The official prerequisite is CSE 572 or permission of instructor.

Although knowledge of a programming language will not be required, most students will either be graduate students in Computer Science and Engineering who have had a graduate-level introduction to artificial intelligence (similar to CSE 572), or graduate students in Linguistics, or graduate students in any of the other cognitive sciences (such as Philosophy, Psychology, Communicative Disorders and Sciences, Anthropology, etc.) who feel that their knowledge of either computer science or linguistics is sufficient for them to participate in the course.

PROFESSOR:

Dr. William J. Rapaport, 214 Bell Hall, 645-3180 x 112, rapaport@cse.buffalo.edu

Office Hours: Mondays, 2-3 p.m., and by appointment.

CLASS MEETINGS:

REGISTRATION #DAYSHOURSLOCATION
CSE: 495892
LIN: 012297
MWF10:00 - 10:50 a.m. Capen 260

TEXTS:

  1. Required:

  2. Recommended (available at the University Bookstore):

  3. On Reserve at SEL/UGL:

COURSE DESCRIPTION:

This course will be an introduction to the field of Computational Linguistics. It is an appropriate sequel to CSE 572, Knowledge-Based Artificial Intelligence (formerly, Introduction to Artificial Intelligence), or to an introductory graduate-level linguistics course. Topics to be covered will include some or all of the following: the nature of natural-language "competence" (by which I include both understanding and generation), basic syntactic parsing techniques (including augmented-transition-network grammars and deterministic parsing), semantic interpretation, and natural-language generation.

COURSE REQUIREMENTS

Class meetings will consist of lectures, general discussion, and discussion of assigned questions.

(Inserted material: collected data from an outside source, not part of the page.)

-- ==== Sys2Proof/Tests/Slice0.lean ====
section
/-! SUPPORT. Tests, each with its expected result from the spec (named in its comment), and one
witness for the hypotheses of every statement that has some. -/

namespace Sys2Proof.Tests

open Sys2Proof.Machine

/-! ### Helpers -/

/-- A small state: the three elements as the spec's vectors write them, `tx` empty. -/
def st (pending : Bool) (m : Byte) (dv : Word) : State := ⟨⟨pending, m, dv⟩, [], .none, []⟩

def txOf : Host.Outcome State Fault Refusal → Option (List Byte)
  | .next t => some t.tx
  | _ => none

def devOf : Host.Outcome State Fault Refusal → Option DeviceState
  | .next t => some t.dev
  | _ => none

def replyOf : Host.Outcome State Fault Refusal → Option Reply
  | .next t => some t.reply
  | _ => none

/-! ### WellFormed: each check refuses an ill-formed term -/

theorem test_wf_host_unrecognised_refuses_rsvd2 :
    (Instr.hostUnrecognised 0x05 0 false).wellFormed = false := by decide
theorem test_wf_rx_unrecognised_refuses_ack :
    (Instr.rxUnrecognised 0x40 0 0).wellFormed = false := by decide
theorem test_wf_rx_unrecognised_refuses_bioc :
    (Instr.rxUnrecognised 0x41 0 0).wellFormed = false := by decide
theorem test_wf_rx_unrecognised_refuses_reset :
    (Instr.rxUnrecognised 0x46 0 0).wellFormed = false := by decide

/-! ### Decode: one frame of every row, written out (30_encoding.md R37, R41, R45, R46) -/

theorem test_decode_init : decode (.hostRequest 0b00000000 7 true) = .ok (.init 7 true) := by decide
theorem test_decode_set_display : decode (.hostRequest 0b00000001 0x000F1234 false) =
    .ok (.setDisplay 0x000F1234 false) := by decide
theorem test_decode_get_buttons : decode (.hostRequest 0b00000010 0 true) =
    .ok (.getButtons 0) := by decide
theorem test_decode_get_buttons_nodst : decode (.hostRequest 0b00000010 0 false) =
    .ok (.getButtonsNodst 0) := by decide
theorem test_decode_rsvd0 : decode (.hostRequest 0b00000011 1 true) = .ok (.rsvd0 1 true) := by decide
theorem test_decode_rsvd1 : decode (.hostRequest 0b00000100 1 true) = .ok (.rsvd1 1 true) := by decide
theorem test_decode_rsvd2 : decode (.hostRequest 0b00000101 1 true) = .ok (.rsvd2 1 true) := by decide
theorem test_decode_host_unrecognised : decode (.hostRequest 0b01111111 1 true) =
    .ok (.hostUnrecognised 0x7F 1 true) := by decide
theorem test_decode_ack : decode (.inboundPacket 0b01000000 0xFF 0xFF) =
    .ok (.ack 0xFF 0xFF) := by decide
theorem test_decode_bioc_event : decode (.inboundPacket 0b01000001 0x7E 0x0D) =
    .ok (.biocEvent 0x7E 0x0D) := by decide
theorem test_decode_reset : decode (.inboundPacket 0b01000110 0 0) = .ok (.reset 0 0) := by decide
/-- 95_test_vectors.md section 2.4: the unrecognised opcodes. -/
theorem test_decode_rx_unrecognised :
    ([0x00, 0x3F, 0x42, 0x43, 0x44, 0x45, 0x47, 0xC6, 0xFF] : List Byte).all (fun op =>
      decide (decode (.inboundPacket op 1 2) = .ok (.rxUnrecognised op 1 2))) = true := by decide
theorem test_decode_init_seq : decode (.outboundPacket [0b11000011, 0b11001000]) =
    .ok .initSeq := by decide
theorem test_decode_led_set :
    decode (.outboundPacket [0b11000110, 0b00001111, 0x2E, 0x8F, 0xCB, 0x06]) =
      .ok (.ledSet 0x2E 0x8F 0xCB 0x06) := by decide
theorem test_decode_seg_lookup : decode (.romRead 0b0100) = .ok (.segLookup 4) := by decide
theorem test_decode_rst : decode .rst = .ok .rst := by decide
/-- The bytes the other way round are no packet (30_encoding.md R45: first CMD_BIOC_ON). -/
theorem test_decode_refuses_swapped_init_seq :
    decode (.outboundPacket [0xC8, 0xC3]) = .error .unknownOutboundPacket := by decide
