-- ==== Sys2Proof/Machine/Functions.lean ====
section
/-! DEFINITION. The word operators of 00_scope R11 and the function units of 41_function_units R130, as pure functions. -/

namespace Sys2Proof.Machine

/-- `a +32 b` (00_scope R11): the carry out of bit 31 is discarded (40_word_alu R111). -/
def add32 (a b : Word) : Word := a + b

/-- `rotr32(x, n)` for 0 ≤ n ≤ 31 (00_scope R11). -/
def rotr32 (x : Word) (n : Nat) : Word := (x >>> n) ||| (x <<< (32 - n))

/-- `rotl32(x, n)` for 0 ≤ n ≤ 31 (00_scope R11). -/
def rotl32 (x : Word) (n : Nat) : Word := (x <<< n) ||| (x >>> (32 - n))

/-- `shr32(x, n)` for 0 ≤ n ≤ 31, zero-filled from the left (00_scope R11). -/
def shr32 (x : Word) (n : Nat) : Word := x >>> n

/-- Choose (41_function_units R130). -/
def ch (x y z : Word) : Word := (x &&& y) ^^^ (~~~ x &&& z)

/-- Majority (41_function_units R130). -/
def maj (x y z : Word) : Word := (x &&& y) ^^^ (x &&& z) ^^^ (y &&& z)

/-- Three-way exclusive or (41_function_units R130). -/
def parity (x y z : Word) : Word := x ^^^ y ^^^ z

/-- Σ0 of SHA-256 (41_function_units R130). -/
def bsig0 (x : Word) : Word := rotr32 x 2 ^^^ rotr32 x 13 ^^^ rotr32 x 22

/-- Σ1 of SHA-256 (41_function_units R130). -/
def bsig1 (x : Word) : Word := rotr32 x 6 ^^^ rotr32 x 11 ^^^ rotr32 x 25

/-- σ0 of SHA-256 (41_function_units R130). -/
def ssig0 (x : Word) : Word := rotr32 x 7 ^^^ rotr32 x 18 ^^^ shr32 x 3

/-- σ1 of SHA-256 (41_function_units R130). -/
def ssig1 (x : Word) : Word := rotr32 x 17 ^^^ rotr32 x 19 ^^^ shr32 x 10

end Sys2Proof.Machine
end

Students should notify the instructor within the first two weeks of class if they have a disability which would make it difficult to carry out course work as outlined (requiring note-takers, readers, extended test time).

There are two main requirements:

  1. You must attend virtually all classes, actively participate in class discussions, and turn in all required assignments on time. All assignments and their due dates will be announced in class. (Therefore, be sure to get a classmate's phone number (for instance, 1 or 2 people sitting next to you in class, whoever they are!), so that you will not miss assignments in the unlikely event that you miss a class :-) Assignments will be collected and recorded, but not graded; they will serve as a focus for class discussions. Therefore, no late assignments will be accepted. There may be some small programming-project assignments; these will be team efforts.

  2. There will be a term project. This will be a 10-15-page, "typed", double-spaced report (which may, but need not, include an appendix detailing a computational implementation).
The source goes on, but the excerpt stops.